Tidak satu orang pun berkemauan bodoh. Guna menghindari bodoh dan kebodohan orang belajar, baik formal maupun informal. Totalitas pendidikan untuk membunuh kebodohan, mencabut kebodohan dari akar-akarnya. Tetapi, masih banyak orang bodoh. Kenapa?
Bodoh dalam artian tidak tahu, tidak paham, belum mahir atau tidak terampil, tidak dijadikan pijakan untuk menghapus bodoh. Padahal, kalau mengakui diri tidak tahu dan belajar untuk tahu prosesnya menuju ketahuan. Dengan demikan bodoh dan kebodohan mudah dicampakkan.

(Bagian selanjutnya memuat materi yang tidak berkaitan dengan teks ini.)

-- ==== Sys2Proof/Machine/TileUnit.lean ====
section
/-! DEFINITION. The copy unit's work on tiles (R367, R372 to R374, R379): one line at a time. -/

namespace Sys2Proof.Machine

/-! Tile descriptors (R367). -/

/-- A tile operand: its base, pitch, space (`.G` or `.S`), columns, rows and element bytes. -/
structure Tile where
  base : Nat
  pitch : Nat
  global : Bool
  cols : Nat
  rows : Nat
  bytes : Nat
  deriving DecidableEq, Repr

/-- The tile of a run of four words, for a brush format. -/
def Tile.ofRun (run : List Word) (fmt : Nat) : Tile :=
  let w (i : Nat) : Nat := (run.getD i 0).toNat
  { base := w 0 + w 1 * 2 ^ 32, pitch := bitsOf (w 2) 0 20, global := bitsOf (w 2) 31 1 = 1, cols := bitsOf (w 3) 0 16, rows := bitsOf (w 3) 16 16,
    bytes := brushBytes fmt }

/-- What R367 asks of the words, apart from the base. -/
def tileWordsOk (run : List Word) (fmt : Nat) : Bool :=
  let t := Tile.ofRun run fmt
  decide (bitsOf (run.getD 2 0).toNat 20 11 = 0) && decide (t.pitch % 4 = 0) && decide (1 ≤ t.cols ∧ t.cols ≤ 4096) &&
    decide (1 ≤ t.rows ∧ t.rows ≤ 4096) && decide (t.rows * t.cols ≤ 65536) && (decide (t.rows ≤ 1) || decide (t.pitch ≥ t.cols * t.bytes)) &&
    (t.global || decide (t.base / 2 ^ 32 = 0))

/-- The address of an element. -/
def Tile.addr (t : Tile) (r c : Nat) : Nat := (t.base + r * t.pitch + c * t.bytes) % 2 ^ 64

/-- The location of an element. -/
def State.tileLoc (s : State) (w : Workgroup) (l : Launch) (t : Tile) (r c perms : Nat) : Except EngineFault Loc :=
  let a := t.addr r c
  if t.global then
    match s.place w.core w (s.kernelOf w) 0 l.space a 1 perms with
    | .ok p => .ok (.mem p)
    | .error x => .error (x.engine a)
  else s.scratchLoc w a t.bytes

/-- An element with whether an uncorrectable error of the brush has reached it (R484), or why it cannot be read (R379). -/
abbrev Elem := Except EngineFault (Nat × Bool)

def State.tileElem (s : State) (w : Workgroup) (l : Launch) (t : Tile) (r c : Nat) : Elem :=
  match s.tileLoc w l t r c 1 with
  | .error x => .error x
  | .ok loc =>
    let v := s.locRead w.core loc t.bytes
    if v.2 then .error { cause := 3, addr := t.addr r c } else .ok (ofBytes v.1, false)

/-! Applications within a line. -/

/-- Why a line stops: the engine fault, and for a data fault the operation and the entry values (R379). -/
structure LineFault where
  fault : EngineFault
  op : Nat := 0
  sub : Nat := 0
  flags : Flags := 0
  s1 : Word := 0
  s2 : Word := 0
  s3 : Word := 0
  /-- The position word of R389 within the line. -/
  pos : Nat := 0
  deriving DecidableEq, Repr

/-- A missing input's value. -/
def Elem.orZero (e : Elem) : Nat := match e with | .ok v => v.1 | .error _ => 0

/-- A data fault of an application: the first missing input's register names the operation (R379). -/
def dataFault (b : Brush) (x : EngineFault) (reg pos : Nat) (u v a : Elem) : LineFault :=
  let entry := b.entry u.orZero v.orZero a.orZero
  { fault := x, op := b.reader reg, s1 := entry.getD 0 0, s2 := entry.getD 1 0, s3 := entry.getD 2 0, pos := pos }

/-- A brush with its words in error, and the traps with which it applies. -/
structure Applier where
  brush : Brush
  bad : List Nat
  traps : Flags
  deriving DecidableEq, Repr

/-- The identity, or +0, as an input (R365). -/
def Applier.base (p : Applier) : Nat × Bool := (p.brush.base, p.bad.contains 0)

/-- One application on elements, at a position (R365). -/
def Applier.at (p : Applier) (pos : Nat) (u v a : Elem) : Except LineFault ((Nat × Bool) × Flags) :=
  match u, v, a with
  | .error x, _, _ => .error (dataFault p.brush x 0 pos u v a)
  | _, .error x, _ => .error (dataFault p.brush x 1 pos u v a)
  | _, _, .error x => .error (dataFault p.brush x 2 pos u v a)
  | .ok x, .ok y, .ok z => match p.brush.apply p.traps x.1 y.1 z.1 with
    | .ok r => .ok ((r.1, x.2 || y.2 || z.2 || p.brush.taints p.bad x.1 y.1 z.1), r.2)
    | .error f => .error { fault := { cause := 9, addr := 0 }, op := f.op, sub := f.sub, flags := f.flags, s1 := f.s1, s2 := f.s2, s3 := f.s3, pos := pos }

/-- An output that is an input as it stands. -/
def Applier.take (p : Applier) (pos : Nat) (e : Elem) : Except LineFault (Nat × Bool) :=
  match e with
  | .ok v => .ok (v.1, v.2 || p.bad.contains 0)
  | .error x => .error { fault := x, op := p.brush.reader 0, pos := pos }

/-- f(u, v) of R373 at an application number: the position word holds it in bits [23:12]. -/
def Applier.fold (p : Applier) (n : Nat) (u v : Elem) : Except LineFault ((Nat × Bool) × Flags) := p.at (n * 2 ^ 12) u v (.ok p.base)

/-- One round of the pairwise tree (R373). -/
def treeRound (p : Applier) : List Elem → Nat → Flags → Except LineFault (List Elem × Nat × Flags)
  | u :: v :: t, n, fl =>
    match p.fold n u v with
    | .error e => .error e
    | .ok (z, g) => match treeRound p t (n + 1) (fl ||| g) with
      | .error e => .error e
      | .ok (l, m, fl') => .ok (.ok z :: l, m, fl')
  | l, n, fl => .ok (l, n, fl)

/-- The tree to its one element (R373). -/
def treeFold (p : Applier) : Nat → List Elem → Nat → Flags → Except LineFault (Elem × Nat × Flags)
  | _, [e], n, fl => .ok (e, n, fl)
  | 0, l, n, fl => .ok (l.headD (.ok (0, false)), n, fl)
  | k + 1, l, n, fl => match treeRound p l n fl with
    | .error e => .error e
    | .ok (l', n', fl') => treeFold p k l' n' fl'

/-- The strict left fold (R373). -/
def leftFold (p : Applier) : List Elem → Elem → Nat → Flags → Except LineFault (Elem × Nat × Flags)
  | [], acc, n, fl => .ok (acc, n, fl)
  | e :: t, acc, n, fl => match p.fold n acc e with
    | .error x => .error x
    | .ok (z, g) => leftFold p t (.ok z) (n + 1) (fl ||| g)

/-- A line of `TFOLD`: its result and flags. -/
def foldLine (p : Applier) (acc : Option Elem) (es : List Elem) : Except LineFault ((Nat × Bool) × Flags) :=
  let b := p.brush
  if b.associative then
    match treeFold p 13 es 0 0 with
    | .error x => .error x
    | .ok (e, n, fl) => match acc with
      | some old => match p.fold n old e with
        | .error x => .error x
        | .ok (z, g) => .ok (z, fl ||| g)
      | none => match p.take (n * 2 ^ 12) e with
        | .error x => .error x
        | .ok v => .ok (v, fl)
  else
    let start : Elem × List Elem := match acc with
      | some old => (old, es)
      | none => if b.hasIdentity then (.ok p.base, es) else (es.headD (.ok (0, false)), es.tail)
    match leftFold p start.2 start.1 0 0 with
    | .error x => .error x
    | .ok (e, n, fl) => match p.take (n * 2 ^ 12) e with
      | .error x => .error x
      | .ok v => .ok (v, fl)

/-- One round of stride doubling (R374): position *i* in bits [23:12], the round in [27:24]. -/
def scanRound (p : Applier) (prev : List Elem) (d round : Nat) : Nat → Nat → Flags → Except LineFault (List Elem × Flags)
  | 0, _, fl => .ok ([], fl)
  | k + 1, i, fl =>
    let e : Except LineFault (Elem × Flags) :=
      if i < d then .ok (prev.getD i (.ok (0, false)), 0)
      else match p.at (i * 2 ^ 12 + round * 2 ^ 24) (prev.getD (i - d) (.ok (0, false))) (prev.getD i (.ok (0, false))) (.ok p.base) with
        | .error x => .error x
        | .ok (z, g) => .ok (.ok z, g)
    match e with
    | .error x => .error x
    | .ok (v, g) => match scanRound p prev d round k (i + 1) (fl ||| g) with
      | .error x => .error x
      | .ok (l, fl') => .ok (v :: l, fl')

def scanRounds (p : Applier) : Nat → List Elem → Nat → Nat → Flags → Except LineFault (List Elem × Flags)
  | 0, l, _, _, fl => .ok (l, fl)
  | k + 1, l, d, round, fl =>
    if d ≥ l.length then .ok (l, fl)
    else match scanRound p l d round l.length 0 fl with
      | .error x => .error x
      | .ok (l', fl') => scanRounds p k l' (2 * d) (round + 1) fl'

/-- The sequential scan (R374). -/
def scanSeq (p : Applier) : List Elem → Elem → Nat → Flags → Except LineFault (List Elem × Flags)
  | [], _, _, fl => .ok ([], fl)
  | e :: t, prev, i, fl => match p.at (i * 2 ^ 12) prev e (.ok p.base) with
    | .error x => .error x
    | .ok (z, g) => match scanSeq p t (.ok z) (i + 1) (fl ||| g) with
      | .error x => .error x
      | .ok (l, fl') => .ok (.ok z :: l, fl')

/-- Elements that stand as they are, in order. -/
def takeAll (p : Applier) : List Elem → Nat → Except LineFault (List (Nat × Bool))
  | [], _ => .ok []
  | e :: t, i => match p.take (i * 2 ^ 12) e with
    | .error x => .error x
    | .ok v => match takeAll p t (i + 1) with
      | .error x => .error x
      | .ok l => .ok (v :: l)

/-- A line of `TSCAN`: its outputs and flags. -/
def scanLine (p : Applier) (exclusive : Bool) (es : List Elem) : Except LineFault (List (Nat × Bool) × Flags) :=
  let r := if p.brush.associative then scanRounds p 13 es 1 0 0
    else match es with
      | [] => .ok ([], 0)
      | e :: t => match scanSeq p t e 1 0 with
        | .error x => .error x
        | .ok (l, fl) => .ok (e :: l, fl)
  match r with
  | .error x => .error x
  | .ok (l, fl) => match takeAll p (if exclusive then l.dropLast else l) 0 with
    | .error x => .error x
    | .ok vs => .ok (if exclusive then p.base :: vs else vs, fl)

/-! Lines of an operation. -/

/-- The tiles of an entry: x or the source, y, the destination. -/
def CopyEntry.xTile (e : CopyEntry) (b : Brush) : Tile := Tile.ofRun e.b (match e.kind with | .tfold => b.yFmt | _ => b.xFmt)
def CopyEntry.yTile (e : CopyEntry) (b : Brush) : Tile := Tile.ofRun e.yRun b.yFmt
def CopyEntry.zTile (e : CopyEntry) (b : Brush) : Tile := Tile.ofRun e.dstRun b.zFmt

/-- The number of lines (R366). -/
def CopyEntry.lines (e : CopyEntry) (b : Brush) : Nat :=
  let x := e.xTile b
  match e.kind with
  | .tzip => x.rows * x.cols
  | _ => if e.mods.getLsbD 0 then x.cols else x.rows

/-- The elements of a source line. -/
def State.lineElems (s : State) (w : Workgroup) (l : Launch) (t : Tile) (column : Bool) (n : Nat) : List Elem :=
  if column then (List.range t.rows).map (fun i => s.tileElem w l t i n) else (List.range t.cols).map (fun i => s.tileElem w l t n i)

/-- A line computed (R372 to R374): where each output goes with its value, the flags; or the fault with its position word. -/
def State.tileLine (s : State) (e : CopyEntry) (w : Workgroup) (l : Launch) (b : Brush) (n : Nat) : Except LineFault (List (Nat × Nat × Nat × Bool) × Flags) :=
  let p : Applier := { brush := b, bad := badWords w.brushPoison (bitsOf e.imm.toNat 0 6), traps := l.traps }
  let x := e.xTile b
  let z := e.zTile b
  let col := e.mods.getLsbD 0
  match e.kind with
  | .tzip =>
    let r := n / x.cols
    let c := n % x.cols
    let y : Elem := if b.arity = 1 then s.tileElem w l (e.yTile b) r c else .ok (0, false)
    let a : Elem := if e.mods.getLsbD 0 then s.tileElem w l z r c else .ok p.base
    match p.at (r + c * 2 ^ 12) (s.tileElem w l x r c) y a with
    | .error f => .error f
    | .ok (v, fl) => .ok ([(r, c, v)], fl)
  | .tfold =>
    let at' := if col then (0, n) else (n, 0)
    let old := if e.mods.getLsbD 1 then some (s.tileElem w l z at'.1 at'.2) else none
    match foldLine p old (s.lineElems w l x col n) with
    | .error f => .error { f with pos := f.pos + n }
    | .ok (v, fl) => .ok ([(at'.1, at'.2, v)], fl)
  | _ =>
    match scanLine p (e.mods.getLsbD 1) (s.lineElems w l x col n) with
    | .error f => .error { f with pos := f.pos + n }
    | .ok (vs, fl) => .ok (vs.zipIdx.map (fun v => if col then (v.2, n, v.1) else (n, v.2, v.1)), fl)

Yang parah, tidak paham berlagak tahu. Pendidikan, misalnya pertanian, tidak berkarya, apalagi memajukan pertanian, berlagak paling pintar teori pendidikan. Akibatnya, ketika berkiprah di pendidikan, awut-awutan. Merasa hebat sih.

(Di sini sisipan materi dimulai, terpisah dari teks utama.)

-- ==== Sys2Proof/Machine/Collective.lean ====
section
/-! DEFINITION. The collective instructions: multicast loads and stores (R428 to R431), sending packets (R432, R433), launch counters
(R434), the Tide (R436, R437); and what one grant of the copy unit does (R291). -/

namespace Sys2Proof.Machine

/-! Multicast loads and stores (R428 to R431). -/

/-- The offsets of an operation, each once, in ascending order. -/
def MultiOp.offsets (m : MultiOp) : List Nat := distinct (m.lanes.map (fun e => e.2.1))

/-- The value that a lane's store leaves at an offset: of lanes that name one offset, the highest (R430). -/
def MultiOp.dataAt (m : MultiOp) (off : Nat) : Nat := (((m.lanes.filter (fun e => e.2.1 = off)).getLast?).map (fun e => e.2.2)).getD 0

/-- What a member answered for an offset, this package for itself: none where it is missing. -/
def MultiOp.answer (m : MultiOp) (off k : Nat) : Option Nat :=
  if m.missing.contains k then none
  else
    let given : Option MemberAnswer :=
      if m.members[k]? = some Config.package then (m.own.find? (fun e => e.1 = off)).map (fun e => e.2)
      else (m.answers.getD [])[m.offsets.findIdx (fun o => o = off) * m.members.length + k]?
    match given with
    | some (.data v) => some v
    | _ => none

/-- The members that are missing for an offset. -/
def MultiOp.missingAt (m : MultiOp) (off : Nat) : List Nat := (List.range m.members.length).filter (fun k => (m.answer off k).isNone)

/-- The sum of R428 in ascending member index, over codes of an element format. -/
def memberSum (fmt : Fmt) : List Nat → Nat
  | [] => Fmt.f32.nanCode
  | c :: t => t.foldl (fun acc d => (fAdd .f32 .rn (Fmt.f32.value acc) (fmt.value d)).1) (roundTo .f32 .rn false (fmt.value c)).1

/-- The result of an offset. -/
def MultiOp.result (m : MultiOp) (off : Nat) : Word :=
  let codes := (List.range m.members.length).filterMap (m.answer off)
  BitVec.ofNat 32 (if codes.length < m.members.length then Fmt.f32.nanCode else memberSum (if m.width = 2 then .bf16 else .f32) codes)

/-- The bitmap of missing members (R429). -/
def MultiOp.status (m : MultiOp) : Word :=
  BitVec.ofNat 32 ((List.range m.members.length).foldl (fun b k => if m.offsets.any (fun o => (m.missingAt o).contains k) then b + 2 ^ k else b) 0)

/-- An operation that has started waits for a member: for the switch's answers, or for this package's own. -/
def MultiOp.awaits (m : MultiOp) (k : Nat) : Bool :=
  !m.missing.contains k && (m.answers.isNone || (decide (m.members[k]? = some Config.package) && m.own.isEmpty))

/-- Everything an operation waits for has come. -/
def MultiOp.answered (m : MultiOp) : Bool := m.sent && !(List.range m.members.length).any m.awaits

/-- A lane of a completed operation: its destination and status predicate, no longer pending. -/
def MultiOp.land (m : MultiOp) (x : Fibre) : Fibre :=
  match m.lanes.find? (fun e => e.1 = x.index) with
  | none => x
  | some (_, off, _) =>
    let y := if m.load && decide (m.dst < 240) then { x.setReg m.dst (m.result off) with pendV := x.pendV.filter (fun r => r ≠ m.dst) } else x
    match m.statusPred with
    | some q => { y.setPred q (m.missingAt off).isEmpty with pendP := y.pendP.filter (fun p => p ≠ q) }
    | none => y

/-- An operation completes. -/
def State.finishMulti (s : State) (m : MultiOp) : State :=
  let s1 := ({ s with multi := s.multi.filter (fun n => n.id ≠ m.id) } : State).updWg m.wg (fun w => { w with
    fibres := w.fibres.map m.land, mstat := if m.load then Sparse.set 0 w.mstat m.issuer m.status else w.mstat
    srPoison := if m.load then w.srPoison.filter (fun n => n ≠ srKey (((m.lanes.head?.map (fun e => e.1)).getD 0) / 32) 31) else w.srPoison })
  if m.load then s1 else s1.complete m.wg m.issuer 4 m.id

/-- The first operation that can complete: loads of one issuer complete in issue order (R429). -/
def State.readyMulti (s : State) : Option MultiOp :=
  s.multi.find? (fun m => m.answered && !m.acks.any s.asked && (!m.load || !s.multi.any (fun n => n.load && decide (n.wg = m.wg ∧ n.issuer = m.issuer ∧ n.id < m.id))))

def State.finishMultis : Nat → State → State
  | 0, s => s
  | n + 1, s => match s.readyMulti with
    | none => s
    | some m => State.finishMultis n (s.finishMulti m)

/-- This package serves a member's request for its window: an element read, or written (R419, R430, R431). -/
def State.memberRead (s : State) (group : Group) (off width : Nat) : MemberAnswer :=
  match s.windowRead group off width 1 with | some bytes => .data (ofBytes bytes) | none => .absent
def State.memberWrite (s : State) (group : Group) (off width v : Nat) : State × MemberAnswer :=
  match s.windowWrite group off width (bytesOf width v) [] with | some t => (t, .data 0) | none => (s, .absent)

/-- Lines of its window that this package's own part of an operation reads and that other packages have still to send. -/
def State.ownLacks (s : State) (m : MultiOp) : List Nat :=
  if m.load then distinct (m.offsets.flatMap (fun off => s.windowLacks (.member m.id) m.base off m.width 1)) else []

/-- This package, a member of its own operation, serves it once for each offset, with the group as it stood at the issue (R402), after the lines of its
window that other packages have to send. -/
def State.serveOwn (s : State) (m : MultiOp) : State :=
  if !m.own.isEmpty || !m.members.contains Config.package || !m.sent then s
  else if !(s.ownLacks m).isEmpty then s.askLines (.member m.id) (s.ownLacks m)
  else
    let r := m.offsets.foldl (fun (acc : State × List (Nat × MemberAnswer)) off =>
      if m.load then (acc.1, acc.2 ++ [(off, acc.1.memberRead m.base off m.width)])
      else let (t, a) := acc.1.memberWrite m.base off m.width (m.dataAt off); (t, acc.2 ++ [(off, a)])) (s, [])
    let acks := r.1.openStores.filter (fun n => decide (s.nextKey ≤ n))
    ({ r.1 with multi := r.1.multi.map (fun n => if n.id = m.id then { n with own := r.2, acks := acks } else n) } : State).readOver
      (fun q => decide (q = .member m.id))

Menulis sebenarnya tidak rumit-rumit amat. Setiap orang pastilah mempunyai pengetahuan, pengalaman, dan mampu mengolahnya di pikiran. Apa yang ada di pikiran tersebut yang dituangkan. Ibarat melangkah yang diperlukan satu langkah saja lagi, yaitu: menuangkan apa yang ada di pikiran.
Menuangkan pikiran memerlukan latihan. Apabila dimulai dengan kesadaran belum terlatih, masih bodoh, belajarlah dengan melakukan. Berlatih menulis dengan menulis. Lakukan, dan Insya Allah menjadi sesuatu yang mudah. Jangan berbusung dada: Saya ini orang hebat. Hanya saja, kalau ditanya: “Mana bukti kehebatan dalam bentuk tulisan”. Jawabannya: “Eng ing eng.”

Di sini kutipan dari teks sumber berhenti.